Collected data entries:
++++++++
-- ==== Sys2Proof/Machine/Num.lean ====
section
/-!
DEFINITION. Sys2Proof/Machine/Num.lean: number formats and exact arithmetic (R72 to R98): decoding and encoding of every
format, the one rounding, conversions to integers, block quantisation, residues and their reconstruction, the exact cell,
the total order, and the correctly rounded special functions.
-/

namespace Sys2Proof.Machine
open Sys2Proof

/-! ### Formats (R72) -/

/-- Twice the element size in bytes (R72); 0 for a reserved code. -/
def fmtHalf : Nat → Nat
  | 0x00 => 2 | 0x01 => 8 | 0x02 => 4 | 0x03 => 4 | 0x04 => 2 | 0x05 => 2 | 0x06 => 8 | 0x07 => 4
  | 0x08 => 2 | 0x09 => 1 | 0x0A => 8 | 0x0C => 2 | 0x10 => 2 | 0x11 => 1 | 0x18 => 96 | 0x19 => 32 | _ => 0
/-- The code is assigned (R72). -/
def fmtOk (f : Nat) : Bool := fmtHalf f != 0
/-- FP32, FP16, BF16, E4M3, E5M2. -/
def fmtFloat (f : Nat) : Bool := 1 ≤ f && f ≤ 5
/-- BK8, BK4. -/
def fmtBk (f : Nat) : Bool := f == 0x10 || f == 0x11
/-- INT32, INT16, INT8, INT4. -/
def fmtInt (f : Nat) : Bool := 6 ≤ f && f ≤ 9
/-- NAT32, NAT8. -/
def fmtNat (f : Nat) : Bool := f == 0x0A || f == 0x0C
/-- Any integer format. -/
def fmtAnyInt (f : Nat) : Bool := fmtInt f || fmtNat f
/-- The entry width w (R72). -/
def fmtW : Nat → Option Nat
  | 0x01 => some 20 | 0x02 => some 12 | 0x03 => some 12 | 0x04 => some 12 | 0x05 => some 12
  | 0x08 => some 8 | 0x09 => some 4 | 0x10 => some 8 | 0x11 => some 4 | _ => none
/-- Width in bits of an integer element. -/
def fmtBits (f : Nat) : Nat := 4 * fmtHalf f

/-- A binary floating format (R73): exponent bits, fraction bits, bias. -/
structure FF where
  eb : Nat
  fb : Nat
  bias : Nat
  sat : Bool
  deriving DecidableEq, Repr

/-- FP32. -/
def FP32 : FF := ⟨8, 23, 127, false⟩
/-- The parameters of a floating format code (R73). -/
def ffOf : Nat → FF
  | 0x02 => ⟨5, 10, 15, false⟩
  | 0x03 => ⟨8, 7, 127, false⟩
  | 0x04 => ⟨4, 3, 7, true⟩
  | 0x05 => ⟨5, 2, 15, false⟩
  | _ => FP32

/-- The canonical NaN (R73). -/
def nanBits (f : FF) : Nat :=
  if f.sat then 2 ^ 7 - 1 else (2 ^ f.eb - 1) * 2 ^ f.fb + 2 ^ (f.fb - 1)
/-- The infinity, or the largest finite value of E4M3 (R76). -/
def infBits (f : FF) (neg : Bool) : Nat :=
  (if neg then 2 ^ (f.eb + f.fb) else 0) + (if f.sat then 0x7E else (2 ^ f.eb - 1) * 2 ^ f.fb)
/-- The largest finite value (R73). -/
def largestBits (f : FF) (neg : Bool) : Nat :=
  (if neg then 2 ^ (f.eb + f.fb) else 0) + (if f.sat then 0x7E else (2 ^ f.eb - 1) * 2 ^ f.fb - 1)

/-- n × 2^e as a quotient. -/
def scale2 (neg : Bool) (n : Nat) (e : Int) : Ex :=
  if 0 ≤ e then .fin neg (n * 2 ^ e.toNat) 1 else .fin neg n (2 ^ (-e).toNat)

/-- The value of an encoding (R74, R75). -/
def decF (f : FF) (b : Nat) : Ex :=
  let neg := b / 2 ^ (f.eb + f.fb) % 2 == 1
  let E := b / 2 ^ f.fb % 2 ^ f.eb
  let F := b % 2 ^ f.fb
  if f.sat then
    if E = 15 ∧ F = 7 then .nan
    else if E = 0 then scale2 neg F (1 - f.bias - f.fb) else scale2 neg (2 ^ f.fb + F) (E - f.bias - f.fb)
  else if E = 2 ^ f.eb - 1 then (if F = 0 then .inf neg else .nan)
  else if E = 0 then scale2 neg F (1 - f.bias - f.fb) else scale2 neg (2 ^ f.fb + F) (E - f.bias - f.fb)

/-! ### Flags and rounding (R76 to R79) -/

/-- The sticky flags NX, UF, OF, DZ, NV in bits 0 to 4 (R43). -/
abbrev Fl := BitVec 5
/-- No flag. -/
def fNone : Fl := 0
/-- NX. -/
def fNX : Fl := 1
/-- UF. -/
def fUF : Fl := 2
/-- OF. -/
def fOF : Fl := 4
/-- DZ. -/
def fDZ : Fl := 8
/-- NV. -/
def fNV : Fl := 16

/-- The magnitude of RoundInt of ±num/den (R76). -/
def roundMag (mode : RMode) (neg : Bool) (num den : Nat) : Nat :=
  let q := num / den
  let r := num % den
  match mode with
  | .rne => if den < 2 * r ∨ (2 * r = den ∧ q % 2 = 1) then q + 1 else q
  | .rtz => q
  | .rdn => if neg ∧ r ≠ 0 then q + 1 else q
  | .rup => if ¬ neg ∧ r ≠ 0 then q + 1 else q
  | .rna => if den ≤ 2 * r then q + 1 else q
/-- RoundInt (R76). -/
def roundInt (mode : RMode) (neg : Bool) (num den : Nat) : Int :=
  if neg then -(roundMag mode neg num den : Int) else (roundMag mode neg num den : Int)
/-- floor(log2 (num/den)) of a positive quotient. -/
def ilog2 (num den : Nat) : Int :=
  let e : Int := (Nat.log2 num : Int) - (Nat.log2 den : Int)
  let lt := if 0 ≤ e then num < den * 2 ^ e.toNat else num * 2 ^ (-e).toNat < den
  if lt then e - 1 else e

/-- Overflowed (R77). -/
def overflowed (f : FF) (mode : RMode) (neg : Bool) : Nat :=
  match mode with
  | .rne => infBits f neg
  | .rna => infBits f neg
  | .rtz => largestBits f neg
  | .rdn => if neg then infBits f neg else largestBits f neg
  | .rup => if neg then largestBits f neg else infBits f neg

/-- Round (R76) with the flags it sets. -/
def roundF (f : FF) (mode : RMode) (x : Ex) : Nat × Fl :=
  match x with
  | .nan => (nanBits f, 0)
  | .inf neg => (infBits f neg, if f.sat then fOF else 0)
  | .fin neg num den =>
    let sgn := if neg then 2 ^ (f.eb + f.fb) else 0
    if num = 0 then (sgn, 0)
    else
      let l := ilog2 num den
      let emin : Int := 1 - (f.bias : Int)
      let e := max l emin
      let s := e - (f.fb : Int)
      let n' := if 0 ≤ s then num else num * 2 ^ (-s).toNat
      let d' := if 0 ≤ s then den * 2 ^ s.toNat else den
      let k := roundMag mode neg n' d'
      let inexact := k * d' ≠ n'
      let nx : Fl := if inexact then fNX else 0
      let uf : Fl := if inexact ∧ l < emin then fUF else 0
      let top := 2 ^ (f.fb + 1)
      let k' := if k = top then top / 2 else k
      let e' := if k = top then e + 1 else e
      let mag : Int := if k' < top / 2 then k' else (e' + f.bias) * 2 ^ f.fb + (k' - top / 2 : Nat)
      if (largestBits f false : Int) < mag then (overflowed f mode neg, nx ||| uf ||| fOF ||| fNX)
      else (sgn + mag.toNat, nx ||| uf)

/-- RNE32 (R76). -/
def rne32 (x : Ex) : BitVec 32 × Fl := let r := roundF FP32 .rne x; (BitVec.ofNat 32 r.1, r.2)
/-- The value of an FP32 pattern. -/
def val32 (b : BitVec 32) : Ex := decF FP32 b.toNat

/-! ### Exact operations (R78, R79) -/

/-- Sign change (R148); a NaN is a NaN. -/
def exNeg : Ex → Ex
  | .nan => .nan | .inf n => .inf (!n) | .fin n a d => .fin (!n) a d
/-- Absolute value (R148). -/
def exAbs : Ex → Ex
  | .nan => .nan | .inf _ => .inf false | .fin _ a d => .fin false a d
/-- A sum: ∞ − ∞ is invalid; a zero sum is +0 unless both are −0 (R79). -/
def exAdd : Ex → Ex → Ex × Fl
  | .nan, _ => (.nan, 0)
  | _, .nan => (.nan, 0)
  | .inf a, .inf b => if a = b then (.inf a, 0) else (.nan, fNV)
  | .inf a, _ => (.inf a, 0)
  | _, .inf b => (.inf b, 0)
  | .fin sa na da, .fin sb nb db =>
    let l := na * db
    let r := nb * da
    if sa = sb then (.fin sa (l + r) (da * db), 0)
    else if l = r then (.fin false 0 1, 0)
    else if r < l then (.fin sa (l - r) (da * db), 0)
    else (.fin sb (r - l) (da * db), 0)
/-- A difference, as a sum with the negated operand, so that (−0) − (+0) is −0, a case R79 does not name (DEDUCED, log entry
85). -/
def exSub (a b : Ex) : Ex × Fl := exAdd a (exNeg b)
/-- The exact sum of a list: +0 for none, −0 when every term is −0 (R79). -/
def exSum : List Ex → Ex
  | [] => .fin false 0 1
  | x :: t => t.foldl (fun a y => (exAdd a y).1) x
/-- A product: 0 × ∞ is invalid; a zero takes the sign of the operands (R79). -/
def exMul : Ex → Ex → Ex × Fl
  | .nan, _ => (.nan, 0)
  | _, .nan => (.nan, 0)
  | .inf a, .inf b => (.inf (a != b), 0)
  | .inf a, .fin b n _ => if n = 0 then (.nan, fNV) else (.inf (a != b), 0)
  | .fin a n _, .inf b => if n = 0 then (.nan, fNV) else (.inf (a != b), 0)
  | .fin a n d, .fin b m e => (.fin (a != b) (n * m) (d * e), 0)
/-- A quotient: 0/0 and ∞/∞ are invalid; a finite nonzero over zero is an infinity with DZ (R78, R148). -/
def exDiv : Ex → Ex → Ex × Fl
  | .nan, _ => (.nan, 0)
  | _, .nan => (.nan, 0)
  | .inf _, .inf _ => (.nan, fNV)
  | .inf a, .fin b _ _ => (.inf (a != b), 0)
  | .fin a _ _, .inf b => (.fin (a != b) 0 1, 0)
  | .fin a n d, .fin b m e =>
    if m = 0 then (if n = 0 then (.nan, fNV) else (.inf (a != b), fDZ))
    else (.fin (a != b) (n * e) (d * m), 0)
/-- A fused sum d + a × b of three exact operands (R148); an invalid product is invalid whatever d is. -/
def exFma (d a b : Ex) : Ex × Fl :=
  let p := exMul a b
  if p.2 ≠ 0 then (.nan, p.2) else exAdd d p.1
/-- The exact value of an integer. -/
def exInt (i : Int) : Ex := .fin (decide (i < 0)) i.natAbs 1
/-- a < b of two values that are not NaN; +0 and −0 are equal. -/
def exLt : Ex → Ex → Bool
  | .nan, _ => false
  | _, .nan => false
  | .inf a, .inf b => a && !b
  | .inf a, _ => a
  | _, .inf b => !b
  | .fin sa na da, .fin sb nb db =>
    let l : Int := (if sa then -1 else 1) * (na * db : Nat)
    let r : Int := (if sb then -1 else 1) * (nb * da : Nat)
    decide (l < r)
/-- Equality of values; a NaN equals nothing. -/
def exEq (a b : Ex) : Bool :=
  match a, b with
  | .nan, _ => false
  | _, .nan => false
  | _, _ => !exLt a b && !exLt b a
/-- a is NaN. -/
def exNan (a : Ex) : Bool := a == .nan
/-- a is finite. -/
def exFin : Ex → Bool
  | .fin .. => true | _ => false
/-- a is a zero. -/
def exZero : Ex → Bool
  | .fin _ n _ => n == 0 | _ => false
/-- The sign bit of a value. -/
def exSign : Ex → Bool
  | .nan => false | .inf s => s | .fin s _ _ => s
/-- The order of VMIN and VMAX: −0 below +0 (R148). -/
def exLtZ (a b : Ex) : Bool := exLt a b || (exEq a b && exSign a && !exSign b)
/-- The lesser of two, NaN when either is (R148). -/
def exMin (a b : Ex) : Ex := if exNan a || exNan b then .nan else if exLtZ b a then b else a
/-- The greater of two, NaN when either is (R148). -/
def exMax (a b : Ex) : Ex := if exNan a || exNan b then .nan else if exLtZ a b then b else a
/-- Sat of a value between two bounds; a NaN passes through (R98, R215). -/
def exSat (x lo hi : Ex) : Ex := if exLt x lo then lo else if exLt hi x then hi else x
/-- floor(log2 |x|) of a nonzero finite value. -/
def exLog (a : Ex) : Option Int :=
  match a with
  | .fin _ n d => if n = 0 then none else some (ilog2 n d)
  | _ => none
/-- x × 2^e. -/
def exScale (a : Ex) (e : Int) : Ex :=
  match a with
  | .fin s n d => if 0 ≤ e then .fin s (n * 2 ^ e.toNat) d else .fin s n (d * 2 ^ (-e).toNat)
  | x => x

/-! ### Integers (R81, R82) -/

/-- Lo of an integer format (R81). -/
def fmtLo (f : Nat) : Int := if fmtNat f then 0 else -(2 ^ (fmtBits f - 1) : Int)
/-- Hi of an integer format (R81). -/
def fmtHi (f : Nat) : Int := if fmtNat f then 2 ^ fmtBits f - 1 else 2 ^ (fmtBits f - 1) - 1
/-- The pattern of n bits of an integer. -/
def intBits (n : Nat) (i : Int) : Nat := (i % (2 ^ n : Int)).toNat
/-- A pattern of n bits read as two's complement. -/
def sext (n : Nat) (b : Nat) : Int := if b % 2 ^ n < 2 ^ (n - 1) then (b % 2 ^ n : Nat) else (b % 2 ^ n : Nat) - 2 ^ n
/-- An integer element read in its format (R81). -/
def decI (f : Nat) (b : Nat) : Int := if fmtNat f then (b % 2 ^ fmtBits f : Nat) else sext (fmtBits f) b
/-- Sat (R98). -/
def satI (x lo hi : Int) : Int := if x < lo then lo else if hi < x then hi else x
/-- The conversion of R82 to bounds lo and hi. -/
def toInt (lo hi : Int) (n : Nat) (mode : RMode) (sat : Bool) (x : Ex) : Int × Fl :=
  match x with
  | .nan => (0, fNV)
  | .inf neg => (if neg then lo else hi, fNV)
  | .fin neg num den =>
    let t := roundInt mode neg num den
    let nx : Fl := if t.natAbs * den ≠ num then fNX else 0
    if t < lo ∨ hi < t then
      (if sat then satI t lo hi else if lo < 0 then sext n (intBits n t) else (intBits n t : Int), nx ||| fNV)
    else (t, nx)
/-- The conversion of R82 to an integer format, as bits. -/
def toFmtInt (f : Nat) (mode : RMode) (sat : Bool) (x : Ex) : Nat × Fl :=
  let r := toInt (fmtLo f) (fmtHi f) (fmtBits f) mode sat x
  (intBits (fmtBits f) r.1, r.2)
/-- An element of a floating or integer format as an exact value (R74, R81). -/
def decElem (f : Nat) (b : Nat) : Ex := if fmtFloat f then decF (ffOf f) b else exInt (decI f b)

/-! ### Block-scaled formats (R83 to R85) -/

/-- S of a scale word, 511 (NaN) when bits 15:9 are not all 0 (R83). -/
def scaleOf (w : Nat) : Nat := if 512 ≤ w then 511 else w
/-- The value of a mantissa under a scale (R83). -/
def bkVal (s : Nat) (m : Int) : Ex :=
  if s = 511 then .nan else scale2 (decide (m < 0)) m.natAbs ((s : Int) - 255)
/-- The mantissa bounds and offset of a kind (R85): BK8 or BK4. -/
def bkOff (f : Nat) : Nat := if f = 0x10 then 6 else 2
/-- QuantBlock (R85): the scale, the mantissas, and the flags of their roundings to INT8 or INT4 (R76): NX, and NV for a
mantissa carried past its bound. R85 states no scale word for an S outside 0 to 511, which FP32 values never give (log entry
79). -/
def quantBlock (f : Nat) (xs : List Ex) : Nat × List Int × Fl :=
  if xs.any (fun x => !exFin x) then (511, xs.map (fun _ => 0), 0)
  else
    let a := xs.foldl (fun a x => exMax a (exAbs x)) (.fin false 0 1)
    match exLog a with
    | none => (0, xs.map (fun _ => 0), 0)
    | some l =>
      let S := l - bkOff f + 255
      let hi : Int := if f = 0x10 then 127 else 7
      let ms := xs.map (fun x => toInt (-hi - 1) hi 8 .rne true (exScale x (255 - S)))
      (if 0 ≤ S ∧ S ≤ 511 then S.toNat else (Config.scaleBeyond S).toNat, ms.map (·.1), ms.foldl (fun f m => f ||| m.2) 0)

/-! ### Residues (R86 to R88) -/

/-- m1 (R86). -/
def m1 : Nat := 524287
/-- m2 (R86). -/
def m2 : Nat := 524288
/-- m3 (R86). -/
def m3 : Nat := 262143
/-- m4 (R86). -/
def m4 : Nat := 8191
/-- M (R86). -/
def mProd : Nat := 72057181721591808
/-- Residues (R98). -/
def residues (v : Int) : Elem := ⟨(v % m1).toNat, (v % m2).toNat, (v % m3).toNat, (v % m4).toNat⟩
/-- Adding an integer to an element, channel by channel (R87). -/
def Elem.add (e : Elem) (v : Int) : Elem :=
  let r := residues v
  ⟨(e.c1 + r.c1) % m1, (e.c2 + r.c2) % m2, (e.c3 + r.c3) % m3, (e.c4 + r.c4) % m4⟩
/-- Crt (R88). -/
def crt (e : Elem) : Int :=
  let c1 : Int := (e.c1 % m1 : Nat)
  let c2 : Int := (e.c2 % m2 : Nat)
  let c3 : Int := (e.c3 % m3 : Nat)
  let t1 := (c1 - c2) % (m1 : Int)
  let x := c2 + 2 ^ 19 * t1
  let t3 := ((c3 - x) * 2 ^ 17) % (m3 : Int)
  let u := x + (m1 : Int) * m2 * t3
  if 36028590860795904 ≤ u then u - mProd else u
/-- Check (R88). -/
def checkElem (e : Elem) : Bool := crt e % (m4 : Int) == ((e.c4 % m4 : Nat) : Int)
/-- The zero element (R205). -/
def elem0 : Elem := ⟨0, 0, 0, 0⟩
/-- V × 2^e as an exact value; +0 when V is 0 (R94). -/
def valE (v e : Int) : Ex := scale2 (decide (v < 0)) v.natAbs e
++++++++
### REQUIRED ACTION
Starting at the line that contains "def toFmtInt (f" and stopping after the line that contains "def bkVal (s", write out every line exactly as it appears above, and no other line.

### FINISHED TASK
def toFmtInt (f : Nat) (mode : RMode) (sat : Bool) (x : Ex) : Nat × Fl :=
  let r := toInt (fmtLo f) (fmtHi f) (fmtBits f) mode sat x
  (intBits (fmtBits f) r.1, r.2)
/-- An element of a floating or integer format as an exact value (R74, R81). -/
def decElem (f : Nat) (b : Nat) : Ex := if fmtFloat f then decF (ffOf f) b else exInt (decI f b)

/-! ### Block-scaled formats (R83 to R85) -/

/-- S of a scale word, 511 (NaN) when bits 15:9 are not all 0 (R83). -/
def scaleOf (w : Nat) : Nat := if 512 ≤ w then 511 else w
/-- The value of a mantissa under a scale (R83). -/
def bkVal (s : Nat) (m : Int) : Ex :=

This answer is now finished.